%%

-- ==== Sys2Proof/Proofs/SpanKinds.lean ====
section
/-! Stage 2 of the judgement epoch (R81, R111): the partner span, and the row that settles the kind of a FAULTY span. -/

namespace Sys2Proof.Machine

/-! ### The entry that a helper returns (R80, R81) -/

section
variable {rs : List Neighbour} {q : Nat} {r : Neighbour}

theorem ampEntryAt_of_no_record (h : findRecord rs q = none) (a i : Nat) : ampEntryAt rs q a i = none := by
  simp [ampEntryAt, freshContents, h]

theorem ampEntryAt_of_no_contents (h : findRecord rs q = some r) (hc : r.contents = none) (a i : Nat) :
    ampEntryAt rs q a i = none := by
  simp [ampEntryAt, freshContents, h, hc]

theorem ampEntryAt_of_contents {f : Frame} (h : findRecord rs q = some r) (hc : r.contents = some f) (a i : Nat) :
    ampEntryAt rs q a i = if r.freshness = .fresh ∧ pairOf a ≤ f.pairs then f.amps[i]? else none := by
  by_cases hf : r.freshness = .fresh <;> simp [ampEntryAt, freshContents, h, hc, hf]

end

/-! ### Stage 1 on a span -/

/-- Scoring sets the kind of a span only where it leaves it not FAULTY (R103). -/
theorem SpanEntry.scored_kind_of_faulty {c : Commissioning} {clock : Nat} {r : SpanResult} {e : SpanEntry}
    (hk : e.kind ≠ .lossOfLight) (h : (e.scored c clock r).state = .faulty) : (e.scored c clock r).kind = e.kind := by
  rw [SpanEntry.scored, if_neg hk] at h ⊢
  exact if_pos h

/-! ### Stage 2 on a span, row by row (R111) -/

section
variable {n : Nat} {df : Bool} {p : Option SpanVerdict} {e : SpanEntry}

/-- Stage 2 settles kinds alone. -/
theorem SpanEntry.settle_eq (n : Nat) (df : Bool) (p : Option SpanVerdict) (e : SpanEntry) :
    e.settle n df p = { e with kind := (e.settle n df p).kind } := by
  unfold SpanEntry.settle
  split
  · split
    · rfl
    · rfl
    · split <;> rfl
  · rfl

@[simp] theorem SpanEntry.settle_state : (e.settle n df p).state = e.state := by rw [SpanEntry.settle_eq]

@[simp] theorem SpanEntry.settle_basis : (e.settle n df p).basis = e.basis := by rw [SpanEntry.settle_eq]

theorem SpanEntry.settle_of_no_basis (h : e.basis = .none) : e.settle n df p = e := by
  simp [SpanEntry.settle, h]

theorem SpanEntry.settle_kind_of_skipped (hs : e.state = .faulty) (hk : e.kind ≠ .lossOfLight) (h : e.basis = .skipped) :
    (e.settle n df p).kind = .silentNeighbour := by
  rw [SpanEntry.settle, if_pos ⟨hs, hk⟩, h]

theorem SpanEntry.settle_kind_of_based (hs : e.state = .faulty) (hk : e.kind ≠ .lossOfLight)
    (h : e.basis = .direct ∨ e.basis = .bridged) :
    (e.settle n df p).kind = if 2 ≤ n ∧ df = true then .cable else partnerKind p := by
  rw [SpanEntry.settle, if_pos ⟨hs, hk⟩]
  obtain h | h := h <;> rw [h] <;> exact apply_ite SpanEntry.kind ..

end

theorem Flt.directionFaulty_iff (f : Flt) (a : Nat) :
    f.directionFaulty a = true ↔
      ∀ (i : Nat) (x : SpanEntry), f.spans[i]? = some x → i % 2 = a % 2 → x.state = .faulty := by
  simp only [Flt.directionFaulty, List.all_eq_true, List.mem_range, Bool.or_eq_true, bne_iff_ne, ne_eq,
    ← imp_iff_not_or, Option.any_eq_true, beq_iff_eq]
  constructor
  · intro h i x hx hdir
    obtain ⟨y, hy, hfaulty⟩ := h i (List.getElem?_eq_some_iff.1 hx).1 hdir
    cases hx.symm.trans hy
    exact hfaulty
  · exact fun h i hi hdir => ⟨f.spans[i], List.getElem?_eq_getElem hi, h i _ (List.getElem?_eq_getElem hi) hdir⟩

/-! ### The epoch (R105) -/

/-- Stages 3 and 4 leave the spans alone. -/
@[simp] theorem State.judged_spans (s : State) : s.judged.spans = (s.stage2 s.stage1).spans := rfl

/-- Stage 2 keeps the states, so a direction is FAULTY after it as before it. -/
theorem State.stage2_directionFaulty (s : State) (f : Flt) (a : Nat) :
    (s.stage2 f).directionFaulty a = f.directionFaulty a := by
  rw [Bool.eq_iff_iff]
  simp [Flt.directionFaulty_iff, State.stage2]

/-- What an epoch makes of a span: stage 1, then stage 2, with the direction as the epoch leaves it. -/
theorem State.judged_spans_getElem? (s : State) (a : Nat) :
    s.judged.spans[a]? = s.flt.spans[a]?.map fun e =>
      (e.scored s.cfg s.cfl.clock (s.spanResult a)).settle s.cfg.n (s.judged.directionFaulty a)
        (partnerSpan s.records s.cfg.position a) := by
  have hdir : s.judged.directionFaulty a = s.stage1.directionFaulty a := s.stage2_directionFaulty s.stage1 a
  simp [hdir, State.stage2, State.stage1, Function.comp_def]

/-- A span that the epoch leaves FAULTY is a scored one settled; scoring has kept its kind. -/
theorem State.judged_span_of_faulty {s : State} {a : Nat} {e e' : SpanEntry} (he : s.flt.spans[a]? = some e)
    (he' : s.judged.spans[a]? = some e') (hkind : e.kind ≠ .lossOfLight) (hfaulty : e'.state = .faulty) :
    ∃ e1 : SpanEntry, e1.state = .faulty ∧ e1.kind = e.kind ∧
      e' = e1.settle s.cfg.n (s.judged.directionFaulty a) (partnerSpan s.records s.cfg.position a) := by
  rw [State.judged_spans_getElem?, he] at he'
  cases he'
  rw [SpanEntry.settle_state] at hfaulty
  exact ⟨_, hfaulty, SpanEntry.scored_kind_of_faulty hkind hfaulty, rfl⟩

theorem State.judge_flt (s : State) : s.judge.flt = s.judged := by
  simp only [State.judge, State.report_flt]
  split <;> simp

/-- The state that a judgement epoch of the moment `d` judges. -/
def State.atEpoch (s : State) (d : Moment) : State :=
  { s.reach d with flt := { s.flt with epoch := some (d + Config.epochPeriod) } }

theorem exec_judgementEpoch {s : State} {d : Moment} (h : s.flt.epoch = some d) :
    exec .judgementEpoch s = .next (s.atEpoch d).judge := by
  simp only [exec, execJudgementEpoch, h]
  rfl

%%

## Directions for this task
Please copy each line of the material that has the string "variable" somewhere in it.

## Exercise output
variable {rs : List Neighbour} {q : Nat} {r : Neighbour}
variable {n : Nat} {df : Bool} {p : Option SpanVerdict} {e : SpanEntry}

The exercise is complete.